Distillation has emerged as one of the most discussed issues in the larger narrative around US-China relations and the spread of AI technology. The term itself has multiple meanings, but its common usage today refers to training a weaker model using the outputs of a more powerful AI system. The term originates from a more precise technical concept known as knowledge distillation (Hinton, Vinyals, & Dean 2015), which refers to a particular method of training a model to replicate a teacher model’s probability distribution. Today’s distillation is more accurately characterized in broader terms as the use of synthetic data. You use outputs from a more powerful model—typically accessed via an API—and train your own model to replicate or predict them. Knowledge distillation isn’t technically feasible with API-based models, as they don’t provide the necessary internal details to users. Meanwhile, synthetic data stands out as arguably the most valuable tool that AI researchers rely on daily to enhance their models. Yes, architecture matters, and certain data will always require exclusive human input. Emerging ideas like reinforcement learning with verifiable rewards at scale could reshape the industry. Yet much of the practical, day-to-day work in advancing today’s models boils down to how to effectively capture and scale synthetic data.

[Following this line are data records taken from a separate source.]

/-! ### flagThenResult -/

@[simp] theorem State.flagThenResult_mem (x a b : Nibble) (flag result : Byte → Byte → Byte) :
    (s.flagThenResult x a b flag result).mem = s.mem := by
  unfold State.flagThenResult
  cases s.cfg.aluFlagOrder <;> rfl
@[simp] theorem State.flagThenResult_i (x a b : Nibble) (flag result : Byte → Byte → Byte) :
    (s.flagThenResult x a b flag result).i = s.i := by
  unfold State.flagThenResult
  cases s.cfg.aluFlagOrder <;> rfl
@[simp] theorem State.flagThenResult_pc (x a b : Nibble) (flag result : Byte → Byte → Byte) :
    (s.flagThenResult x a b flag result).pc = s.pc := by
  unfold State.flagThenResult
  cases s.cfg.aluFlagOrder <;> rfl
@[simp] theorem State.flagThenResult_stack (x a b : Nibble) (flag result : Byte → Byte → Byte) :
    (s.flagThenResult x a b flag result).stack = s.stack := by
  unfold State.flagThenResult
  cases s.cfg.aluFlagOrder <;> rfl
@[simp] theorem State.flagThenResult_dt (x a b : Nibble) (flag result : Byte → Byte → Byte) :
    (s.flagThenResult x a b flag result).dt = s.dt := by
  unfold State.flagThenResult
  cases s.cfg.aluFlagOrder <;> rfl
@[simp] theorem State.flagThenResult_st (x a b : Nibble) (flag result : Byte → Byte → Byte) :
    (s.flagThenResult x a b flag result).st = s.st := by
  unfold State.flagThenResult
  cases s.cfg.aluFlagOrder <;> rfl
@[simp] theorem State.flagThenResult_fb (x a b : Nibble) (flag result : Byte → Byte → Byte) :
    (s.flagThenResult x a b flag result).fb = s.fb := by
  unfold State.flagThenResult
  cases s.cfg.aluFlagOrder <;> rfl
@[simp] theorem State.flagThenResult_key (x a b : Nibble) (flag result : Byte → Byte → Byte) :
    (s.flagThenResult x a b flag result).key = s.key := by
  unfold State.flagThenResult
  cases s.cfg.aluFlagOrder <;> rfl
@[simp] theorem State.flagThenResult_fault (x a b : Nibble) (flag result : Byte → Byte → Byte) :
    (s.flagThenResult x a b flag result).fault = s.fault := by
  unfold State.flagThenResult
  cases s.cfg.aluFlagOrder <;> rfl
@[simp] theorem State.flagThenResult_cfg (x a b : Nibble) (flag result : Byte → Byte → Byte) :
    (s.flagThenResult x a b flag result).cfg = s.cfg := by
  unfold State.flagThenResult
  cases s.cfg.aluFlagOrder <;> rfl
@[simp] theorem State.flagThenResult_rndCount (x a b : Nibble) (flag result : Byte → Byte → Byte) :
    (s.flagThenResult x a b flag result).rndCount = s.rndCount := by
  unfold State.flagThenResult
  cases s.cfg.aluFlagOrder <;> rfl

/-! ### Accessors -/

theorem reg_toNat_lt (r : Nibble) : r.toNat < 16 := r.isLt

/-- A register reads the byte written to it, and every other register reads as before (R21). -/
theorem State.readV_writeV (r q : Nibble) (b : Byte) : (s.writeV r b).readV q = if r = q then b else s.readV q := by
  simp only [State.readV, State.writeV, Vector.getElem_set, BitVec.toNat_inj]

@[simp] theorem State.readV_writeV_same (r : Nibble) (b : Byte) : (s.writeV r b).readV r = b := by
  simp [State.readV_writeV]

theorem State.readV_writeV_of_ne {r q : Nibble} (h : r ≠ q) (b : Byte) : (s.writeV r b).readV q = s.readV q := by
  simp [State.readV_writeV, h]

/-- Two states with the same registers read the same. -/
theorem State.readV_congr {s t : State} (h : t.v = s.v) (r : Nibble) : t.readV r = s.readV r := by
  simp only [State.readV, h]

/-- Two states with the same memory and parameters read the same bytes. -/
theorem State.loadByte_congr {s t : State} (hm : t.mem = s.mem) (hc : t.cfg = s.cfg) (a : Nat) :
    t.loadByte a = s.loadByte a := by
  simp only [State.loadByte, State.background, hm, hc]

theorem State.keyPressed_congr {s t : State} (h : t.key = s.key) (k : Nat) : t.keyPressed k = s.keyPressed k := by
  simp only [State.keyPressed, h]
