-- ==== Sys2Proof/Laws/Step.lean ====
section
/-! SUPPORT. What a cycle can do (R106), said once. -/

namespace Sys2Proof.Machine

/-- A halted machine executes nothing (R107). -/
theorem step_halted {s : State} {r : FaultRecord} (h : s.fault = some r) : step s = .fault (.halted r) := by
  simp [step, runCycle, h]

/-- A fetch at PC >= 4095 latches its fault (R101). -/
theorem step_fetch_fault {s : State} (h : s.fault = none) (hp : 4095 ≤ s.pc.toNat) :
    step s = .next (s.latch .fetchOutOfBounds none .none) := by
  simp [step, runCycle, h, State.fetchOutOfBounds, hp]

/-- A fetch in bounds runs the word it reads. -/
theorem step_run {s : State} (h : s.fault = none) (hp : s.pc.toNat < 4095) : step s = s.runWord s.fetchWord := by
  simp [step, runCycle, h, State.fetchOutOfBounds, hp]

/-- The end of a cycle whose operation raised nothing: the timers tick (R105). -/
theorem finishCycle_next {t : State} (h : t.fault = none) : finishCycle (.next t) = .next t.tick := by
  simp [finishCycle, h]

/-- The end of a cycle whose operation latched a fault: nothing ticks (R106). -/
theorem finishCycle_faulted {t : State} {r : FaultRecord} (h : t.fault = some r) : finishCycle (.next t) = .next t := by
  simp [finishCycle, h]

/-- Everything a step that answers a next state can have done. -/
theorem step_cases {s t : State} (h : step s = .next t) :
    (s.fault = none ∧ 4095 ≤ s.pc.toNat ∧ t = s.latch .fetchOutOfBounds none .none) ∨
    (s.fault = none ∧ s.pc.toNat < 4095 ∧ ∃ u,
      executeOperation (decode s.cfg.strictDecode s.fetchWord) s.advance = .next u ∧
      t = if u.fault.isSome then u else u.tick) := by
  cases hf : s.fault with
  | some r => rw [step_halted hf] at h; exact nomatch h
  | none =>
    by_cases hp : 4095 ≤ s.pc.toNat
    · rw [step_fetch_fault hf hp] at h
      exact .inl ⟨rfl, hp, (Host.Outcome.next.inj h).symm⟩
    · rw [step_run hf (by omega), State.runWord] at h
      refine .inr ⟨rfl, by omega, ?_⟩
      revert h
      cases executeOperation (decode s.cfg.strictDecode s.fetchWord) s.advance with
      | next u => intro h; exact ⟨u, rfl, (Host.Outcome.next.inj h).symm⟩
      | fault r => exact fun h => nomatch h
      | refused r => exact fun h => nomatch h

/-- The `cycle` transaction of a step that raised nothing (R234). -/
theorem hostCycle_ok {s t : State} (h : step s = .next t) (hf : t.fault = none) : s.hostCycle = (t, .ok) := by
  simp [State.hostCycle, h, hf]

/-- The `cycle` transaction of a step that latched a fault (R234). -/
theorem hostCycle_faulted {s t : State} {r : FaultRecord} (h : step s = .next t) (hf : t.fault = some r) :
    s.hostCycle = (t, .faulted r) := by
  simp [State.hostCycle, h, hf]

end Sys2Proof.Machine
end

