-- ==== Sys2Proof/Tests/Slice0.lean ====
section
/-! SUPPORT. Tests of the model. Every expected value is one of spec/95_test_vectors.md (named in the comment), or a word
written out from the encoding tables of spec/30_encoding.md. -/

namespace Sys2Proof.Tests

open Sys2Proof.Machine

/-! ### Well-formedness: one ill-formed term for each check -/

theorem test_wf_cls : (Instr.cls 1).wellFormed true = false := by decide
theorem test_wf_ret : (Instr.ret 5).wellFormed true = false := by decide
theorem test_wf_seReg : (Instr.seReg 1 2 1).wellFormed true = false := by decide
theorem test_wf_sneReg : (Instr.sneReg 1 2 15).wellFormed true = false := by decide
theorem test_wf_default : (Instr.cls 1).wellFormed false = true ∧ (Instr.cls 0).wellFormed true = true := by decide

/-! ### Decoding: a word of each row, written out from R76 -/

theorem test_decode_fix : decode false 0b0000000011100000 = .op (.cls 0) ∧ decode false 0b0000000011101110 = .op (.ret 0) := by decide
theorem test_decode_jp : decode false 0b0001001000101000 = .op (.jp 0x228) := by decide
theorem test_decode_call : decode false 0b0010001100000000 = .op (.call 0x300) := by decide
theorem test_decode_se_imm : decode false 0b0011001101000010 = .op (.seImm 3 0x42) := by decide
theorem test_decode_sne_imm : decode false 0b0100001101000010 = .op (.sneImm 3 0x42) := by decide
theorem test_decode_se_reg : decode false 0b0101000100100000 = .op (.seReg 1 2 0) := by decide
theorem test_decode_ld_imm : decode false 0b0110101010011101 = .op (.ldImm 0xA 0x9D) := by decide
theorem test_decode_add_imm : decode false 0b0111001000001010 = .op (.addImm 2 0x0A) := by decide
theorem test_decode_ld_reg : decode false 0b1000000100100000 = .op (.ldReg 1 2) := by decide
theorem test_decode_or : decode false 0b1000000100100001 = .op (.orReg 1 2) := by decide
theorem test_decode_and : decode false 0b1000000100100010 = .op (.andReg 1 2) := by decide
theorem test_decode_xor : decode false 0b1000000100100011 = .op (.xorReg 1 2) := by decide
theorem test_decode_add_reg : decode false 0b1000000100100100 = .op (.addReg 1 2) := by decide
theorem test_decode_sub : decode false 0b1000000100100101 = .op (.subReg 1 2) := by decide
theorem test_decode_shr : decode false 0b1000001101000110 = .op (.shr 3 4) := by decide
theorem test_decode_subn : decode false 0b1000000100100111 = .op (.subnReg 1 2) := by decide
theorem test_decode_shl : decode false 0b1000001100001110 = .op (.shl 3 0) := by decide
theorem test_decode_sne_reg : decode false 0b1001000100100000 = .op (.sneReg 1 2 0) := by decide
theorem test_decode_ld_i : decode false 0b1010000100100011 = .op (.ldI 0x123) := by decide
theorem test_decode_jp_v0 : decode false 0b1011010111111111 = .op (.jpV0 0x5FF) := by decide
theorem test_decode_rnd : decode false 0b1100010100001111 = .op (.rnd 5 0x0F) := by decide
theorem test_decode_drw : decode false 0b1101000000010101 = .op (.drw 0 1 5) := by decide
theorem test_decode_skp : decode false 0b1110010010011110 = .op (.skp 4) := by decide
theorem test_decode_sknp : decode false 0b1110010010100001 = .op (.sknp 4) := by decide
theorem test_decode_ld_vx_dt : decode false 0b1111001100000111 = .op (.ldVxDt 3) := by decide
theorem test_decode_ld_vx_k : decode false 0b1111010100001010 = .op (.ldVxK 5) := by decide
theorem test_decode_ld_dt_vx : decode false 0b1111001100010101 = .op (.ldDtVx 3) := by decide
theorem test_decode_ld_st_vx : decode false 0b1111001100011000 = .op (.ldStVx 3) := by decide
theorem test_decode_add_i_vx : decode false 0b1111001000011110 = .op (.addIVx 2) := by decide
theorem test_decode_ld_f_vx : decode false 0b1111001000101001 = .op (.ldFVx 2) := by decide
theorem test_decode_ld_b_vx : decode false 0b1111010000110011 = .op (.ldBVx 4) := by decide
theorem test_decode_ld_mem_vx : decode false 0b1111001001010101 = .op (.ldMemVx 2) := by decide
theorem test_decode_ld_vx_mem : decode false 0b1111001001100101 = .op (.ldVxMem 2) := by decide

/-- V2, V3, V9, V10, V11: words of the NOP space. -/
theorem test_decode_nop : [0x0000, 0x0123, 0x00E1, 0x8128, 0x812F, 0xE09F, 0xE0A0, 0xF0FF, 0xF01F, 0xF164].all
    (fun w => decode false w == .nop) = true := by decide

/-- V4 to V8: the nibble that only STRICT_DECODE looks at. -/
theorem test_decode_strict : decode true 0x01E0 = .nop ∧ decode true 0x05EE = .nop ∧ decode true 0x5121 = .nop ∧
    decode true 0x9121 = .nop ∧ decode false 0x01E0 = .op (.cls 1) := by decide

theorem test_decode_truncated : decodeBytes false [0x12] = .error .truncated := by decide
theorem test_decode_big_endian : decodeBytes false [0x63, 0x42, 0x33] = .ok (.op (.ldImm 3 0x42), [0x33]) := by decide
theorem test_table_word : decodeTableWord 16 0xF265 = some (.ldVxMem 2) ∧ decodeTableWord 16 0x0123 = none := by decide

/-! ### One cycle -/

/-- The state after one cycle on the word `w` at PC. -/
def after (s : State) (w : Nat) : State :=
  match step (s.withFetchWord 16 w) with
  | .next t    => t
  | .fault _   => s
  | .refused _ => s

/-- S0 of spec/95_test_vectors.md with registers `x` and `y` set. -/
def withRegs (x : Nibble) (a : Byte) (y : Nibble) (b : Byte) : State := (State.reset.writeV x a).writeV y b

/-- S0 with every operand of an ALU operation read before its first write. -/
def simultaneous (s : State) : State := { s with cfg := { s.cfg with aluFlagOrder := .simultaneous } }

/-- S0 with I set and the listed bytes from I on. -/
def withData (a : Word) (bs : List Byte) : State := State.storeBytes { State.reset with i := a } a.toNat bs

/-- V1, V13, V14: a NOP advances PC and ticks the timers, which stop at 0. -/
theorem test_nop : (after { State.reset with dt := 1, st := 2 } 0x0000).pc = 0x202 ∧
    (after { State.reset with dt := 1, st := 2 } 0x0000).dt = 0 ∧
    (after { State.reset with dt := 1, st := 2 } 0x0000).st = 1 ∧ (after State.reset 0x0000).dt = 0 := by decide

/-- V16: a fetch at 0xFFF faults and nothing ticks. -/
theorem test_fetch_fault : step { State.reset with pc := 0xFFF, dt := 5 } =
    .next { State.reset with pc := 0xFFF, dt := 5, fault := some ⟨.fetchOutOfBounds, 0xFFF, none, .none⟩ } := by rfl

/-- V17: a halted machine keeps its record. -/
theorem test_halted : (transact { State.reset with dt := 5, fault := some ⟨.stackUnderflow, 0x200, some 0xEE, .none⟩ } .cycle).1.dt = 5 := by decide
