-- ==== Sys2Proof/Decode.lean ====
section
/-! DEFINITION. The command word (30_encoding.md R81 to R85): the decoder, total on the 256 words and rejecting by name,
and the encoder, written from the opcode map. -/

namespace Sys2Proof

/-- Why a command word is illegal: the four classes (a) to (d) of R84. -/
inductive IllegalWord where
  /-- (a) `op` in 0x6..0xF. -/
  | opUnassigned
  /-- (b) a nonzero `arg` where the command takes none. -/
  | operandNotZero
  /-- (c) `arg[3] = 1` where it must be 0. -/
  | argBit3Set
  /-- (d) range code 6 or 7. -/
  | rangeCodeUnassigned
  deriving DecidableEq, Repr

/-- Bits 7:4 of a command word (R81). -/
def opField (w : Byte) : BitVec 4 := w.extractLsb' 4 4

/-- Bits 3:0 of a command word (R81). -/
def argField (w : Byte) : BitVec 4 := w.extractLsb' 0 4

/-- Bits 2:0 of the operand: the range or rate code (R83). -/
def codeOfArg (arg : BitVec 4) : Code3 := arg.extractLsb' 0 3

/-- NOP, POLL and FETCH: `arg` must be 0b0000 (R82). -/
def decodeNoOperand (arg : BitVec 4) (i : Instr) : Except IllegalWord Instr :=
  if arg = 0 then .ok i else .error .operandNotZero

/-- SETRANGE: `arg[3]` must be 0 and the code 0..5 (R82). -/
def decodeSetrange (arg : BitVec 4) : Except IllegalWord Instr :=
  if arg.getLsbD 3 then .error .argBit3Set
  else if (codeOfArg arg).toNat ≤ 5 then .ok (.setrange (codeOfArg arg))
  else .error .rangeCodeUnassigned

/-- SETRATE: `arg[3]` must be 0 (R82). -/
def decodeSetrate (arg : BitVec 4) : Except IllegalWord Instr :=
  if arg.getLsbD 3 then .error .argBit3Set else .ok (.setrate (codeOfArg arg))

/-- The opcode map (R82), the same in every state (R85). -/
def decode (w : Byte) : Except IllegalWord Instr :=
  match (opField w).toNat with
  | 0x0 => decodeNoOperand (argField w) .nop
  | 0x1 => .ok (.trigger (argField w))
  | 0x2 => decodeSetrange (argField w)
  | 0x3 => decodeSetrate (argField w)
  | 0x4 => decodeNoOperand (argField w) .poll
  | 0x5 => decodeNoOperand (argField w) .fetch
  | _ => .error .opUnassigned

/-- The opcode of a command (R82). -/
def opOf : Instr → BitVec 4
  | .nop => 0x0
  | .trigger _ => 0x1
  | .setrange _ => 0x2
  | .setrate _ => 0x3
  | .poll => 0x4
  | .fetch => 0x5

/-- The operand field of a command (R82, R83). -/
def argOf : Instr → BitVec 4
  | .nop => 0
  | .trigger p => p
  | .setrange r => r.setWidth 4
  | .setrate t => t.setWidth 4
  | .poll => 0
  | .fetch => 0

/-- The command word of a command: `op` in bits 7:4, `arg` in bits 3:0 (R81, R82). -/
def encode (i : Instr) : Byte := opOf i ++ argOf i

/-- What the decoder reads from an instruction whose bits are `w`, numbered as spec/opcode_table.json numbers them: every
command is one 8-bit word with bit 0 its least significant bit (R13, R81), so a longer word is no instruction
(DEDUCED, log entry 18; safe). -/
def decodeTableWord (nbits w : Nat) : Option Instr :=
  if nbits ≤ 8 ∧ w < 2 ^ nbits then
    match decode (BitVec.ofNat 8 w) with
    | .ok i => some i
    | .error _ => none
  else none

end Sys2Proof
end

To expand on the point raised at the beginning of this piece: the repeated claim is that top Chinese labs are leveraging distillation to extract capabilities from the leading American API-based models. The most high-profile incident so far involved the release of DeepSeek R1 in 2025, when OpenAI publicly accused DeepSeek of stealing its reasoning traces by jailbreaking their API (these traces are not exposed by default). For context, a “reasoning trace” is the industry term for the model’s internal chain-of-thought process—the same stream of intermediate reasoning that open-weight reasoning models normally show to users. Fear of distillation is also likely why Gemini quickly flipped from exposing the reasoning traces to users to hiding them. There was even notable early reasoning research that was built on Gemini!